Resûlü Ekrem mi’racta semâvâtı dolaştı…
Semâvât bir mekândır.
Fakat içi Lâ mekândır.
Mekânsızlık…
Mekânsızlık, Lâ mekân ne demektir.
Bunu bil!..
Fakat kolay değil…
Hiç birşey yokken yokluk bile yoktu.
ALLAH vardı.
Onun “başı sonu yok”.
Bu lâfı edeble, aczla, anlamaya çalış.
O zaman Resûlü Ekrem’in sözünü dinle:
“Namaz mü’minin miracıdır.”
Bu ne demektir.
Namaz, mekânda iken Lâ mekâna dalmaktır.
Resûlü Ekrem:
“gözümün nûru namaz” buyurmuştur…
Gözümün nûru ne demek?
O göz “Hakk” ile bakar. O nûrdur demektir.
Resûlü Ekrem :
“Ben Rabbımı mi’racta genç bir insan şeklinde gördüm” buyuruyor.
Bir âyeti kerimede :
“Ben tekim. Doğmadım. Doğurmadım. Uyumadım. Teklerin tekiyim” buyurur.

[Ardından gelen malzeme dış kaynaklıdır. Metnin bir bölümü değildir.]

/-- What the mirror lane carries in a slot (R486, R487, R489): data flits of the VCs of a MIRROR slot's mask, 248 a cell at x16
and 64 GT/s and fewer below, and background traffic in BACKGROUND and lent slots. Flits of the lane's last message that ran past
its slot come first. -/
def State.openMirror (s : State) (lane : Nat) (y : SlotAt) (lent : Bool) : State :=
  let rate := if s.field Reg.mlkStatus 3 2 = 2 then 2 else 1
  let flits := 248 * (y.stop - s.cell) * rate * s.field Reg.mlkStatus 5 5 / 32
  let debt := s.mlk.flitDebt.get lane
  let x : MirrorSlot := { lane := lane, mask := if y.slot.kind = 11 then y.slot.param else if y.slot.kind = 0 then 63 else 0,
                          left := flits - debt, bg := y.slot.kind == 6 || lent }
  if y.slot.kind = 11 ∨ y.slot.kind = 6 ∨ (y.slot.kind = 0 ∧ lent) then
    State.pump { s with mlk := { s.mlk with slots := s.mlk.slots.filter (·.lane != lane) ++ [x],
                                            flitDebt := s.mlk.flitDebt.set lane (debt - flits) } }
  else s

/-- The work that a slot of another lane takes beside its admitted stages, within the capacity they leave. -/
def State.laneOthers (s : State) (lane : Nat) (y : SlotAt) (lent : Bool) (n : Nat) : State :=
  match laneClass lane with
  | .bus => s.busOthers y lent n
  | .hardDec | .softDec => s.decodeOthers lane y lent n
  | .fetch =>
    if y.slot.kind = 7 then
      let t := s.visits n y
      if y.slot.owner = 0xFFFF then t.serveIntern false n else t
    else s
  | .deliver => if y.slot.kind = 8 ∧ y.slot.owner = 0xFFFF then s.serveIntern true n else s
  | .mirror => s.openMirror lane y lent
  | _ => s

/-! ## Slots -/

/-- What still holds a lane when a slot begins: an operation whose own slot has ended, or a stage that has not; an old slot that
runs to its end (R121, R132). A GATE slot suspends what runs on its die. -/
def State.laneHeld (s : State) (lane : Nat) (y : SlotAt) : Bool :=
  (lane < 512 && y.slot.kind != 5 && (s.die lane).run.any fun op => op.slotEnd ≤ y.start) ||
    (s.oldSlot lane).any (fun z => s.cell < z.stop) ||
    s.prx.adms.any fun a => a.lane == lane && a.started && a.stop ≤ y.start && s.stageRuns a

/-- A slot begins on its lane (R128 to R132): capacity that no bounded stage took is disposed of, stages that find no room
are admitted again, and the slot's operations start. A GATE slot with admitted reads suspends a running program or erase
on a MODE 2 lane, or on a MODE 0 lane served as gated (R92, R194, R217); an ERASE slot resumes a suspended erase (R86). -/
def State.beginSlot (s : State) (lane : Nat) (y : SlotAt) : State :=
  let mine := s.waitingAdms lane y
  let owned := s.ownedKept y (mine.filter (·.owned))
  let be := mine.filter (!·.owned)
  let serves := y.slot.kind = 4 ∧ (s.servesWaiting lane y.start).any fun v => !v.best && v.req.group == y.slot.owner
  let progs := lane < 512 ∧ y.slot.kind = 2 ∧ (s.wrp.progs.any fun p => s.progReady lane y p && s.progGroup p == some y.slot.owner)
  let t : State := if ¬ owned.isEmpty ∨ serves ∨ progs then
      { s with prx := { s.prx with tookOwned := s.prx.tookOwned.set lane (y.start + 1) } } else s
  let room := y.slot.param - (owned.map (·.units)).sum
  let lent := t.lentNow lane y
  let noCap := y.slot.kind = 0 ∨ y.slot.kind = 6 ∨ y.slot.kind = 11 ∨ y.slot.kind = 12
  let chosen := if noCap then t.offered lane y be else takeUnits room (t.offered lane y be)
  let turned := mine.filter fun a => !chosen.contains a && !owned.contains a
  let t := if lent then t.inc Reg.prxLentCnt else t
  let t := if lent then (match chosen.getLast? with | some a => t.served lane (t.participant a) | none => t) else t
  let t := turned.foldl (fun t a => t.readmit 0 a) t
  let t : State := { t with prx := { t.prx with
    adms := (t.prx.adms.filter fun a => !(owned ++ chosen).contains a) ++ owned ++ chosen,
    progCount := t.prx.progCount.set lane 0, serveCount := t.prx.serveCount.set lane 0 } }
  if lane < 512 then
    let reads := (owned ++ chosen).filter (·.kind == .dieRead)
    let t := if y.slot.kind = 5 ∧ ¬ reads.isEmpty ∧ gatedIn (t.modeOf lane) t.variant then
        let u := if (t.die lane).run.any (·.kind != 1) then t.suspendDie lane else t
        if (u.die lane).run.any (·.kind != 1) then reads.foldl (fun v a => v.readmit 2 a) u
        else u.updDie lane fun d => if d.susp.isSome then { d with hold := .gate } else d
      else t
    let t := if y.slot.kind = 3 ∧ (t.die lane).susp.any (·.kind == 3) then t.resumeDie lane else t
    t.startNext lane
  else
    let left := if noCap then 2 ^ 20 else room - (chosen.map (·.units)).sum
    let n := if y.slot.owner = 0xFFFF ∨ lent then left else if y.slot.kind = 2 ∨ y.slot.kind = 4 ∨ y.slot.kind = 7 then room else 0
    ((owned ++ chosen).foldl (fun t a => t.beginStage a) t).laneOthers lane y lent n

/-- SLOT_START on a lane: the slot begins, or waits for the lane that is still held (R121, R132). -/
def State.slotStart (s : State) (lane : Nat) : State :=
  if ¬ s.inRun then s
  else
    match (s.laneSlots lane).find? (·.start == s.cell) with
    | none => s
    | some y =>
      if s.laneHeld lane y then { s with prx := { s.prx with lateSlots := s.prx.lateSlots ++ [(lane, y.start)] } }
      else s.beginSlot lane y

/-- A slot that has waited for its lane begins once the lane is free; it still ends at its compiled end (R121, R132). -/
def State.beginLate (s : State) (lane : Nat) : State :=
  match (s.laneSlots lane).find? fun y => s.prx.lateSlots.contains (lane, y.start) && s.cell < y.stop with
  | some y =>
    if s.laneHeld lane y then s
    else State.beginSlot { s with prx := { s.prx with lateSlots := s.prx.lateSlots.filter (· != (lane, y.start)) } } lane y
  | none => s

/-- Stages that have ended leave their lanes, and slots that waited for these begin (R132). -/
def State.freeLanes (s : State) : State :=
  let done := s.prx.adms.filter fun a => a.started && !s.stageRuns a
  (done.map (·.lane)).eraseDups.foldl (fun t l => t.beginLate l) (s.dropAdms fun a => done.contains a)

/-- Counts an overrun of a lane (R131). -/
def State.overrun (s : State) (lane : Nat) : State :=
  ((s.countErr .prx Reg.prxOverrunCnt lane).setNum Reg.prxOverrunLane lane).raise Reg.prxEvent 5

/-- The end of a GATE slot: the suspended operation resumes, unless reads are admitted to a GATE slot that begins now, as one
suspension serves adjacent gates (R92). -/
def State.gateEnds (s : State) (lane : Nat) : State :=
  let again := (s.laneSlots lane).any fun y => y.start == s.cell && y.slot.kind == 5 &&
    (s.waitingAdms lane y).any (·.kind == .dieRead)
  if (s.die lane).hold = .gate ∧ ¬ again then (s.updDie lane fun d => { d with hold := .none }).startUrgent lane else s

/-- The end of an ERASE slot with SUSP: an erase still running is suspended until the lane's next ERASE slot (R86, R195, R196),
but on a MODE 1 lane, which is never suspended (R198). -/
def State.eraseEnds (s : State) (lane : Nat) : State :=
  if (s.die lane).run.any (·.kind == 3) ∧ s.modeOf lane ≠ 1 then
    let t := s.suspendDie lane
    t.updDie lane fun d => if d.susp.isSome then { d with hold := .erase } else d
  else s

/-- The operation of a die, running or suspended by a rescue, whose slot ends now and which still holds the lane is an overrun
(R131, R198); an operation that a status read has shown ready has ended, and an erase suspended at its slot's end is none. -/
def State.dieOverrun (s : State) (lane end_ : Nat) : State :=
  let late (op : DieOp) : Bool := op.slotEnd == end_ && !op.overran && !op.ready
  let mark (op : DieOp) : DieOp := { op with overran := true }
  let d := s.die lane
  if d.run.any late then (s.updDie lane fun d => { d with run := d.run.map mark }).overrun lane
  else if d.susp.any late ∧ d.hold = .none then (s.updDie lane fun d => { d with susp := d.susp.map mark }).overrun lane
  else s

/-- The slot of a lane that ends now: of the running variant, or an old one that ran to its end (R121). -/
def State.endingSlot (s : State) (lane : Nat) : Option SlotAt :=
  let end_ := s.cell
  match (s.oldSlot lane).filter (·.stop == end_) with
  | some y => some y
  | none => s.prx.active.bind fun i =>
      (i.cycleSlots s.variant lane (s.frame - (if end_ % 250 = 0 then 1 else 0))).find? (·.stop == end_)

/-- SLOT_END on a lane (R86, R92, R131): the suspended operation resumes after a GATE; an erase still running at the end
of an ERASE slot with SUSP is suspended; an operation or stage that still holds its lane is an overrun. Stages not started, and
mirror stages whose messages have not all left, are admitted again (R132, R488). -/
def State.slotEnd (s : State) (lane : Nat) : State :=
  if ¬ s.inRun then s
  else
    match s.endingSlot lane with
    | none => s
    | some y =>
      let end_ := y.stop
      let t := if y.slot.kind = 5 then s.gateEnds lane else s
      let t := if y.slot.kind = 3 ∧ y.slot.param % 2 = 1 then t.eraseEnds lane else t
      let t := if lane < 512 then t.dieOverrun lane end_ else t
      let mine := t.prx.adms.filter fun (a : Adm) => a.lane == lane && a.stop == end_
      let running := mine.filter fun a => a.started && t.stageRuns a
      let t := if running.isEmpty then t else t.overrun lane
      let t : State := { t with mlk := { t.mlk with slots := t.mlk.slots.filter (·.lane != lane) },
                                prx := { t.prx with lateSlots := t.prx.lateSlots.filter (· != (lane, y.start)) } }
      let t := (mine.filter fun a => !a.started || (a.kind == .mirror && running.contains a)).foldl (fun u a => u.readmit 2 a) t
      ((t.dropAdms fun a => mine.contains a && a.started && !running.contains a).beginLate lane).stopTest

“Kul huvallahu ahad”de de âyet “Kul” kelimesi ile başlıyor.
Bu ne demektir:
“Habibim bu hakikati söyle! Bilsinler, iman etsinler!” demektir.
“ALLAH’ın cemâli cennetden görülecek” dir.
Cennet nedir? Kimlere vaad edilmiştir…
Cennete girmeye değil oradan Hakkı görmeye hak kazanmak lazımdır.
“Cennet safiyeti ilâhîyede erimek yeridir”.
Cennet için çalışan bile Hakkı istemiş olmaz.
“Ben kulumla görürüm…”
O hâlde Resûlü Ekrem (Semâvât nedir? onu bilirsen), ALLAH’ı ALLAH ile görmüştür, anlarsın…
Şah damarından yakın olanla… Birlikte görmüştür.